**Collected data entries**
/-- R341. What a departure sends while the agent's partition p is frozen is recorded instead. -/
def recordHods (d0 d1 : Dp) (p : BitVec 4) : Dp :=
  let new := d1.net.drop d0.net.length
  let x := partOf d1 p
  setPart { d1 with net := d1.net.take d0.net.length } p { x with recHods := x.recHods ++ new, departed := true }

/-- R115, R143, R341. The joint of a departing agent acts; p is the partition the agent departs from. -/
def agentDeparts (e : Env) (d : Dp) (agent : Nat) : Dp :=
  let j := agent / 8
  let slot := agent % 8
  match d.departing.find? (fun a => a.1 == agent) with
  | none => d
  | some (_, p) =>
    if e.stop.stopped || e.pwr.pfFrozen then d
    else
      let d := dropEntries e { d with departing := d.departing.filter (fun a => a.1 != agent) } j slot
      let st := (partOf d p).st
      if st = .saved || st = .restoring then
        let x := partOf d p
        setPart d p { x with departed := true, depMap := setInsert agent x.depMap }
      else
        let d2 := departReports e (departBeds e d j slot p) j agent p
        if (jointOf d j).frozen.contains p.toNat then recordHods d d2 p else d2

/-- R114. An agent is to depart from its partition; one without a partition has nothing to leave. -/
def markDeparting (d : Dp) (agent : Nat) : Dp :=
  match agentPart d (agent / 8) (agent % 8) with
  | some p => if d.departing.any (fun a => a.1 == agent) then d else { d with departing := d.departing ++ [(agent, p)] }
  | none => d

/-! ### Meanings -/

def execArrive (j : BitVec 7) (r : Req) (s : State) : Host.Outcome State Fault Refusal :=
  .next { s with dp := agentRequest s.env s.dp j.toNat r .arrive }

def execArriveWait (j : BitVec 7) (r : Req) (s : State) : Host.Outcome State Fault Refusal :=
  .next { s with dp := agentRequest s.env s.dp j.toNat r .arriveWait }

def execWait (j : BitVec 7) (r : Req) (s : State) : Host.Outcome State Fault Refusal :=
  .next { s with dp := agentRequest s.env s.dp j.toNat r .wait }

def execTest (j : BitVec 7) (r : Req) (s : State) : Host.Outcome State Fault Refusal :=
  .next { s with dp := agentRequest s.env s.dp j.toNat r .test }

def execSemTake (j : BitVec 7) (r : Req) (s : State) : Host.Outcome State Fault Refusal :=
  .next { s with dp := agentRequest s.env s.dp j.toNat r .semTake }

def execSemTry (j : BitVec 7) (r : Req) (s : State) : Host.Outcome State Fault Refusal :=
  .next { s with dp := agentRequest s.env s.dp j.toNat r .semTry }

def execSemGive (j : BitVec 7) (r : Req) (s : State) : Host.Outcome State Fault Refusal :=
  .next { s with dp := agentRequest s.env s.dp j.toNat r .semGive }

def execLockAcq (j : BitVec 7) (r : Req) (s : State) : Host.Outcome State Fault Refusal :=
  .next { s with dp := agentRequest s.env s.dp j.toNat r .lockAcq }

def execLockTry (j : BitVec 7) (r : Req) (s : State) : Host.Outcome State Fault Refusal :=
  .next { s with dp := agentRequest s.env s.dp j.toNat r .lockTry }

def execLockRel (j : BitVec 7) (r : Req) (s : State) : Host.Outcome State Fault Refusal :=
  .next { s with dp := agentRequest s.env s.dp j.toNat r .lockRel }

def execTokPut (j : BitVec 7) (r : Req) (s : State) : Host.Outcome State Fault Refusal :=
  .next { s with dp := agentRequest s.env s.dp j.toNat r .tokPut }

def execTokGet (j : BitVec 7) (r : Req) (s : State) : Host.Outcome State Fault Refusal :=
  .next { s with dp := agentRequest s.env s.dp j.toNat r .tokGet }

def execTokTryget (j : BitVec 7) (r : Req) (s : State) : Host.Outcome State Fault Refusal :=
  .next { s with dp := agentRequest s.env s.dp j.toNat r .tokTryget }

def execEvtSet (j : BitVec 7) (r : Req) (s : State) : Host.Outcome State Fault Refusal :=
  .next { s with dp := agentRequest s.env s.dp j.toNat r .evtSet }

def execEvtWait (j : BitVec 7) (r : Req) (s : State) : Host.Outcome State Fault Refusal :=
  .next { s with dp := agentRequest s.env s.dp j.toNat r .evtWait }

def execEvtClear (j : BitVec 7) (r : Req) (s : State) : Host.Outcome State Fault Refusal :=
  .next { s with dp := agentRequest s.env s.dp j.toNat r .evtClear }

def execQuery (j : BitVec 7) (r : Req) (s : State) : Host.Outcome State Fault Refusal :=
  .next { s with dp := agentRequest s.env s.dp j.toNat r .query }

/-- R237. SEAL_ACK. -/
def execSealAck (j : BitVec 7) (slot : BitVec 3) (s : State) : Host.Outcome State Fault Refusal :=
  .next { s with dp := sealAcked s.env s.dp j.toNat slot }

/-- R495. -/
def execResponseHod (n : Nat) (s : State) : Host.Outcome State Fault Refusal := .next { s with dp := responseHod s.env s.dp n }

/-- R164. -/
def execNudge (n : Nat) (s : State) : Host.Outcome State Fault Refusal := .next { s with dp := takeNudge s.env s.dp n }

/-- R101. -/
def execReleaseCopy (n : Nat) (s : State) : Host.Outcome State Fault Refusal := .next { s with dp := releaseAtJoint s.env s.dp n }

/-- R110. -/
def execWatcherCopy (n : Nat) (s : State) : Host.Outcome State Fault Refusal := .next { s with dp := watcherAtJoint s.env s.dp n }

/-- R121. -/
def execAlignedReleaseInstant (j : BitVec 7) (s : State) : Host.Outcome State Fault Refusal :=
  .next (if s.env.stop.stopped || s.env.pwr.pfFrozen then s else { s with dp := deliverHeld s.env s.dp j.toNat (fun _ => false) })

/-- R245. -/
def execHintAccept (j : BitVec 7) (s : State) : Host.Outcome State Fault Refusal := .next { s with dp := hintTaken s.env s.dp j.toNat }

/-- R247. -/
def execResponseAccept (j : BitVec 7) (s : State) : Host.Outcome State Fault Refusal := .next { s with dp := beatTaken s.env s.dp j.toNat }

/-- R247. -/
def execJointStall (j : BitVec 7) (s : State) : Host.Outcome State Fault Refusal := .next { s with dp := stalled s.env s.dp j.toNat }

/-- R115. -/
def execAgentDeparture (agent : BitVec 10) (s : State) : Host.Outcome State Fault Refusal :=
  .next { s with dp := agentDeparts s.env s.dp agent.toNat }

end Sys2Proof.Machine
end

**THE TASK**
All of the records must be retyped exactly as they are.

**TASK OUTPUT**
/-- R341. What a departure sends while the agent's partition p is frozen is recorded instead. -/
def recordHods (d0 d1 : Dp) (p : BitVec 4) : Dp :=
  let new := d1.net.drop d0.net.length
  let x := partOf d1 p
  setPart { d1 with net := d1.net.take d0.net.length } p { x with recHods := x.recHods ++ new, departed := true }

/-- R115, R143, R341. The joint of a departing agent acts; p is the partition the agent departs from. -/
def agentDeparts (e : Env) (d : Dp) (agent : Nat) : Dp :=
  let j := agent / 8
  let slot := agent % 8
  match d.departing.find? (fun a => a.1 == agent) with
  | none => d
  | some (_, p) =>
    if e.stop.stopped || e.pwr.pfFrozen then d
    else
      let d := dropEntries e { d with departing := d.departing.filter (fun a => a.1 != agent) } j slot
      let st := (partOf d p).st
      if st = .saved || st = .restoring then
        let x := partOf d p
        setPart d p { x with departed := true, depMap := setInsert agent x.depMap }
      else
        let d2 := departReports e (departBeds e d j slot p) j agent p
        if (jointOf d j).frozen.contains p.toNat then recordHods d d2 p else d2

/-- R114. An agent is to depart from its partition; one without a partition has nothing to leave. -/
def markDeparting (d : Dp) (agent : Nat) : Dp :=
  match agentPart d (agent / 8) (agent % 8) with
  | some p => if d.departing.any (fun a => a.1 == agent) then d else { d with departing := d.departing ++ [(agent, p)] }
  | none => d

/-! ### Meanings -/

def execArrive (j : BitVec 7) (r : Req) (s : State) : Host.Outcome State Fault Refusal :=
  .next { s with dp := agentRequest s.env s.dp j.toNat r .arrive }

def execArriveWait (j : BitVec 7) (r : Req) (s : State) : Host.Outcome State Fault Refusal :=
  .next { s with dp := agentRequest s.env s.dp j.toNat r .arriveWait }

def execWait (j : BitVec 7) (r : Req) (s : State) : Host.Outcome State Fault Refusal :=
  .next { s with dp := agentRequest s.env s.dp j.toNat r .wait }

def execTest (j : BitVec 7) (r : Req) (s : State) : Host.Outcome State Fault Refusal :=
  .next { s with dp := agentRequest s.env s.dp j.toNat r .test }

def execSemTake (j : BitVec 7) (r : Req) (s : State) : Host.Outcome State Fault Refusal :=
  .next { s with dp := agentRequest s.env s.dp j.toNat r .semTake }

def execSemTry (j : BitVec 7) (r : Req) (s : State) : Host.Outcome State Fault Refusal :=
  .next { s with dp := agentRequest s.env s.dp j.toNat r .semTry }

def execSemGive (j : BitVec 7) (r : Req) (s : State) : Host.Outcome State Fault Refusal :=
  .next { s with dp := agentRequest s.env s.dp j.toNat r .semGive }

def execLockAcq (j : BitVec 7) (r : Req) (s : State) : Host.Outcome State Fault Refusal :=
  .next { s with dp := agentRequest s.env s.dp j.toNat r .lockAcq }

def execLockTry (j : BitVec 7) (r : Req) (s : State) : Host.Outcome State Fault Refusal :=
  .next { s with dp := agentRequest s.env s.dp j.toNat r .lockTry }

def execLockRel (j : BitVec 7) (r : Req) (s : State) : Host.Outcome State Fault Refusal :=
  .next { s with dp := agentRequest s.env s.dp j.toNat r .lockRel }

def execTokPut (j : BitVec 7) (r : Req) (s : State) : Host.Outcome State Fault Refusal :=
  .next { s with dp := agentRequest s.env s.dp j.toNat r .tokPut }

def execTokGet (j : BitVec 7) (r : Req) (s : State) : Host.Outcome State Fault Refusal :=
  .next { s with dp := agentRequest s.env s.dp j.toNat r .tokGet }

def execTokTryget (j : BitVec 7) (r : Req) (s : State) : Host.Outcome State Fault Refusal :=
  .next { s with dp := agentRequest s.env s.dp j.toNat r .tokTryget }

def execEvtSet (j : BitVec 7) (r : Req) (s : State) : Host.Outcome State Fault Refusal :=
  .next { s with dp := agentRequest s.env s.dp j.toNat r .evtSet }

def execEvtWait (j : BitVec 7) (r : Req) (s : State) : Host.Outcome State Fault Refusal :=
  .next { s with dp := agentRequest s.env s.dp j.toNat r .evtWait }

def execEvtClear (j : BitVec 7) (r : Req) (s : State) : Host.Outcome State Fault Refusal :=
  .next { s with dp := agentRequest s.env s.dp j.toNat r .evtClear }

def execQuery (j : BitVec 7) (r : Req) (s : State) : Host.Outcome State Fault Refusal :=
  .next { s with dp := agentRequest s.env s.dp j.toNat r .query }

/-- R237. SEAL_ACK. -/
def execSealAck (j : BitVec 7) (slot : BitVec 3) (s : State) : Host.Outcome State Fault Refusal :=
  .next { s with dp := sealAcked s.env s.dp j.toNat slot }

/-- R495. -/
def execResponseHod (n : Nat) (s : State) : Host.Outcome State Fault Refusal := .next { s with dp := responseHod s.env s.dp n }

/-- R164. -/
def execNudge (n : Nat) (s : State) : Host.Outcome State Fault Refusal := .next { s with dp := takeNudge s.env s.dp n }

/-- R101. -/
def execReleaseCopy (n : Nat) (s : State) : Host.Outcome State Fault Refusal := .next { s with dp := releaseAtJoint s.env s.dp n }

/-- R110. -/
def execWatcherCopy (n : Nat) (s : State) : Host.Outcome State Fault Refusal := .next { s with dp := watcherAtJoint s.env s.dp n }

/-- R121. -/
def execAlignedReleaseInstant (j : BitVec 7) (s : State) : Host.Outcome State Fault Refusal :=
  .next (if s.env.stop.stopped || s.env.pwr.pfFrozen then s else { s with dp := deliverHeld s.env s.dp j.toNat (fun _ => false) })

/-- R245. -/
def execHintAccept (j : BitVec 7) (s : State) : Host.Outcome State Fault Refusal := .next { s with dp := hintTaken s.env s.dp j.toNat }

/-- R247. -/
def execResponseAccept (j : BitVec 7) (s : State) : Host.Outcome State Fault Refusal := .next { s with dp := beatTaken s.env s.dp j.toNat }

/-- R247. -/
def execJointStall (j : BitVec 7) (s : State) : Host.Outcome State Fault Refusal := .next { s with dp := stalled s.env s.dp j.toNat }

/-- R115. -/
def execAgentDeparture (agent : BitVec 10) (s : State) : Host.Outcome State Fault Refusal :=
  .next { s with dp := agentDeparts s.env s.dp agent.toNat }

end Sys2Proof.Machine
end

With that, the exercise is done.